# Ripping on a cross-cut sled



## fenestrane (Mar 10, 2015)

I am new to woodworking, and I have a DeWalt table saw with a cheap aluminum fence. I do not feel that confident ripping along this flimsy fence. What do you think of ripping using a cross-cut sled, specifically, of its safety?


----------



## epicfail48 (Mar 27, 2014)

You'll have a hard time ensuring a consistent width with that setup for one, and for 2 you'll be limited by how long a piece you can rip. I'd make peace with the stock fence if I were you, there's plenty of ways you can make it more useful


----------



## Tman1 (Jan 14, 2013)

I don't know how your method could lead to an out of square condition across the width of the board. I can't imagine the tape is thick enough to cause that much error. I think your saw blade is not square to the table, the bottom of your sled is not flat to the table, or the faces of the board are not parallel. Any of these conditions should be fixed no matter how you cut the board. 

If you are going to rip with your sled, I would recommend using something like toggle clamps to secure the board to the sled while you rip it. You could also improve the accuracy and parallelism of your cut with some jigs and/or squares. 

In my opinion, if the board is well secured, it should be a safe cut. If it is not well secured (I'm not sure if I would trust double sided tape), it isn't much better than a free hand cut and could be more dangerous depending on technique.


----------



## woodnthings (Jan 24, 2009)

*both posts above have good advice*

Make peace with your existing fence if at all possible. "Flimsy" is the part that scares me, however. It should not budge when locked down and should always lock down parallel to the miter slot no matter where on the table it is placed! If not, that's a real problem. :yes:

As for using a sled to rip shorter lengths, it will be difficult to get a constant width to the rips. It would also be a good idea to use clamping toggles to hold the work down. One advantage to a sled is a "zero clearance" kerf so the small piece don't slide down between the insert and the blade. Another advantage is the sled pushes both the work and the cut off piece through past the blade and is safer in that regard.

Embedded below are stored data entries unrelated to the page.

-- ==== Sys2Proof/Machine/Ops.lean ====
section
/-! DEFINITION. The named operations over the parts of State: register fields, banks, blocks, executors, rings, queues and
clocks. Every later definition reads and writes the state through these. -/

namespace Sys2Proof.Machine

/-- The value of a register field, for one instance and one array index. -/
def State.fld (s : State) (f : Fld) (inst : Nat) (idx : Nat := 0) : Nat := Tbl.get s.regs f.rst (f.key inst idx)

/-- Writes a register field; only as many bits as the field has are kept. -/
def State.setFld (s : State) (f : Fld) (inst : Nat) (v : Nat) (idx : Nat := 0) : State :=
  { s with regs := Tbl.set s.regs f.rst (f.key inst idx) (v % 2 ^ f.width) }

/-- A one-bit field as a truth value. -/
def State.flag (s : State) (f : Fld) (inst : Nat) (idx : Nat := 0) : Bool := s.fld f inst idx % 2 == 1

/-- Adds to a counting field, modulo its width. -/
def State.bump (s : State) (f : Fld) (inst : Nat) (n : Nat := 1) (idx : Nat := 0) : State :=
  s.setFld f inst (s.fld f inst idx + n) idx

/-- Adds to a counting field that saturates at all ones. -/
def State.bumpSat (s : State) (f : Fld) (inst : Nat) (n : Nat := 1) (idx : Nat := 0) : State :=
  s.setFld f inst (min (s.fld f inst idx + n) (2 ^ f.width - 1)) idx

/-- Raises a field to at least a value. -/
def State.peak (s : State) (f : Fld) (inst : Nat) (v : Nat) (idx : Nat := 0) : State :=
  s.setFld f inst (max (s.fld f inst idx) v) idx

/-- A requester bank. -/
def State.bank (s : State) (k : Bank) : BankSt := Tbl.get s.banks {} k.code
/-- Writes a requester bank. -/
def State.setBank (s : State) (k : Bank) (v : BankSt) : State := { s with banks := Tbl.set s.banks {} k.code v }

/-- A block. -/
def State.blk (s : State) (b : Nat) : Blk := Tbl.get s.blks {} b
/-- Writes a block. -/
def State.setBlk (s : State) (b : Nat) (v : Blk) : State := { s with blks := Tbl.set s.blks {} b v }

/-- The power state a block acts in (R27): once it goes to GATED, NAP or OFF it takes nothing up any more, although STATE shows the
new state only when it is reached (R32). -/
def State.blkState (s : State) (b : Nat) : BlkState :=
  match (s.blk b).moving with
  | some 1 => .gated
  | some 2 => .nap
  | some 3 => .off
  | _ => BlkState.ofCode (s.fld .BLK_PWR_STATE b)

/-- Whether an access to a block's stores waits because its slot is being retired, or waits its turn to be (R195, R198). -/
def Blk.slotStopped (k : Blk) (slot : Option Nat) : Bool :=
  match slot with
  | some n => (k.retiring.any (fun r => r.slot == n)) || k.retireNext.any (fun r => r.1 == n)
  | none => false

/-- An executor. -/
def State.exe (s : State) (x : Executor) : Exec := Tbl.get s.execs {} x.code
/-- Writes an executor. -/
def State.setExe (s : State) (x : Executor) (v : Exec) : State := { s with execs := Tbl.set s.execs {} x.code v }

/-- A sequencer's work. -/
def State.work (s : State) (r : Nat) : Work := Tbl.get s.works {} r
/-- Writes a sequencer's work. -/
def State.setWork (s : State) (r : Nat) (v : Work) : State := { s with works := Tbl.set s.works {} r v }

/-- A level instance's error queue. -/
def State.errq (s : State) (q : LevelInst) : ErrQ := Tbl.get s.errs {} q.code
/-- Writes a level instance's error queue. -/
def State.setErrq (s : State) (q : LevelInst) (v : ErrQ) : State := { s with errs := Tbl.set s.errs {} q.code v }

/-- A budgeted resource. -/
def State.budget (s : State) (b : BudgetRes) : Budget := Tbl.get s.budgets {} b.code
/-- Writes a budgeted resource. -/
def State.setBudget (s : State) (b : BudgetRes) (v : Budget) : State := { s with budgets := Tbl.set s.budgets {} b.code v }

/-- Replaces the coherence part. -/
def State.setCoh (s : State) (c : Coh) : State := { s with coh := c }
/-- Replaces the memory part. -/
def State.setMem (s : State) (m : Mem) : State := { s with mem := m }

/-- A region's FCLK count. -/
def State.fclk (s : State) (r : Nat) : Nat := Tbl.get s.clk.fclk 0 r

/-- Starts the FCLK of a region, or of a host-complex die's fabric interface at 12 and 13 (R24, R25). -/
def State.startFclk (s : State) (r : Nat) : State :=
  { s with clk := { s.clk with fclkStopped := Tbl.set s.clk.fclkStopped false r false } }

/-- Starts the HCLK of a core cluster (R24, R110). -/
def State.startHclk (s : State) (q : Nat) : State :=
  { s with clk := { s.clk with hclkStopped := Tbl.set s.clk.hclkStopped false q false } }

/-- A job by its number. -/
def State.job (s : State) (id : Nat) : Option Job := s.jobs.find? (fun j => j.id == id)
/-- Writes a job. -/
def State.setJob (s : State) (j : Job) : State := { s with jobs := s.jobs.map (fun k => if k.id = j.id then j else k) }
/-- Ends a job. -/
def State.endJob (s : State) (id : Nat) : State := { s with jobs := s.jobs.filter (fun k => k.id ≠ id) }

/-- Takes the number of the next free value. -/
def State.tick (s : State) : State := { s with free := s.free + 1 }

/-- Applies a change of state once for each item of a list, in order. -/
def State.forEach {α : Type} (s : State) (l : List α) (f : State → α → State) : State := l.foldl f s

/-- An effect that happens only when its condition holds; otherwise nothing changes. -/
def State.iff (s : State) (c : Bool) (f : State → State) : State := if c then f s else s

/-- Records a decode error of an on-device requester in FAB_DECERR (R51). -/
def State.decodeError (s : State) (req addr : Nat) (write : Bool) : State :=
  if s.flag .FAB_DECERR_VALID 0 then s.bumpSat .FAB_DECERR_COUNT 0
  else
    let s := s.setFld .FAB_DECERR_VALID 0 1
    let s := s.setFld .FAB_DECERR_WRITE 0 (bit1 write)
    let s := s.setFld .FAB_DECERR_REQ 0 req
    let s := s.setFld .FAB_DECERR_COUNT 0 1
    s.setFld .FAB_DECERR_ADDR 0 addr

/-- A decode error of a host port (R51): it is counted in HPT_ERR.UR, and a write is logged under Advanced Error Reporting. -/
def State.hostError (s : State) (p addr : Nat) (write : Bool) : State :=
  let s := s.bump .HPT_ERR_UR p
  let k := Tbl.get s.hosts {} p
  s.iff write (fun s => { s with hosts := Tbl.set s.hosts {} p { k with aer := k.aer ++ [addr] } })

/-- A decode error of a requester by its code (R51): a host port's is counted in its HPT_ERR.UR, any other is recorded in
FAB_DECERR with the address as issued (R54). -/
def State.refuse (s : State) (code addr : Nat) (write : Bool) : State :=
  if 128 ≤ code ∧ code < 132 then s.hostError (code - 128) addr write else s.decodeError code addr write

/-- A decode error of a register access (R51): a host port's is counted in HPT_ERR.UR, any other is recorded in FAB_DECERR. -/
def State.regError (s : State) (who : Bank) (off : Nat) (write : Bool) : State :=
  match who with
  | .host p => s.hostError p.val (0x300000000000 + off) write
  | _ => s.decodeError who.req (0x300000000000 + off) write

/-- A low half that was held and is not followed by its high half is discarded with a decode error (R67). -/
def State.dropHeld (s : State) (who : Bank) (keep : Option Nat) : State :=
  match (s.bank who).heldLow with
  | none => s
  | some (o, _) =>
    if keep = some o then s
    else (s.setBank who { s.bank who with heldLow := none }).regError who o true

/-- The bank after an access that was refused has no half waiting. -/
def State.forget (s : State) (who : Bank) : State := s.setBank who { s.bank who with latched := none }

/-- A register access of a bank that is neither the half a held low half waits for nor the read a latched high half serves
(R67): the held half is discarded with a decode error, the latched half is no longer shown. -/
def State.otherAccess (s : State) (who : Bank) : State := (s.dropHeld who none).forget who

/-- One cycle of AONCLK: its count goes on, and each FCLK that runs counts 80 cycles (R11, R24). -/
def State.idle (s : State) : State :=
  { s with clk := { s.clk with
      aon := s.clk.aon + 1
      fclk := (List.range 12).foldl (fun (t : Tbl Nat) r =>
        if Tbl.get s.clk.fclkStopped false r then t else Tbl.set t 0 r (Tbl.get t 0 r + 80)) s.clk.fclk } }

end Sys2Proof.Machine
end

There are times I wish I could "transport" through the interweb and see just what your situation is and determine a fix..... or not. I have made my own fences, have 3 Delta Unifences and 2 Biesemeyers, so I have a fair amount of experience with them. A good fence is hard to find... LOL. It is really the heart of the table saw and is the one device or control you will use constantly on a project, so it had better be working great.... if not, that's a real problem.:yes:

Show us a photo of the fence as you have it, a few different views would help.


----------



## fenestrane (Mar 10, 2015)

Thank you guys for really useful feedback. You pointed to few things I did not think of. I agree, toggle clamps would be a major improvement.

Below is the saw I have.
*Woodnthings*, what I don't like about my fence is that it is made of thin aluminum with no stiffeners whatsoever. This is just plain crazy. Cast iron, in my opinion, would be the only suitable material for that. Another thing I don't like about any rip fence is that the board moves along (i.e. rubs against) the fence and the table. This is why kickback happens (uneven friction along those two surfaces). On a sled, this is eliminated entirely Also, on a sled, my hands are further away from the blade than any push stick would allow.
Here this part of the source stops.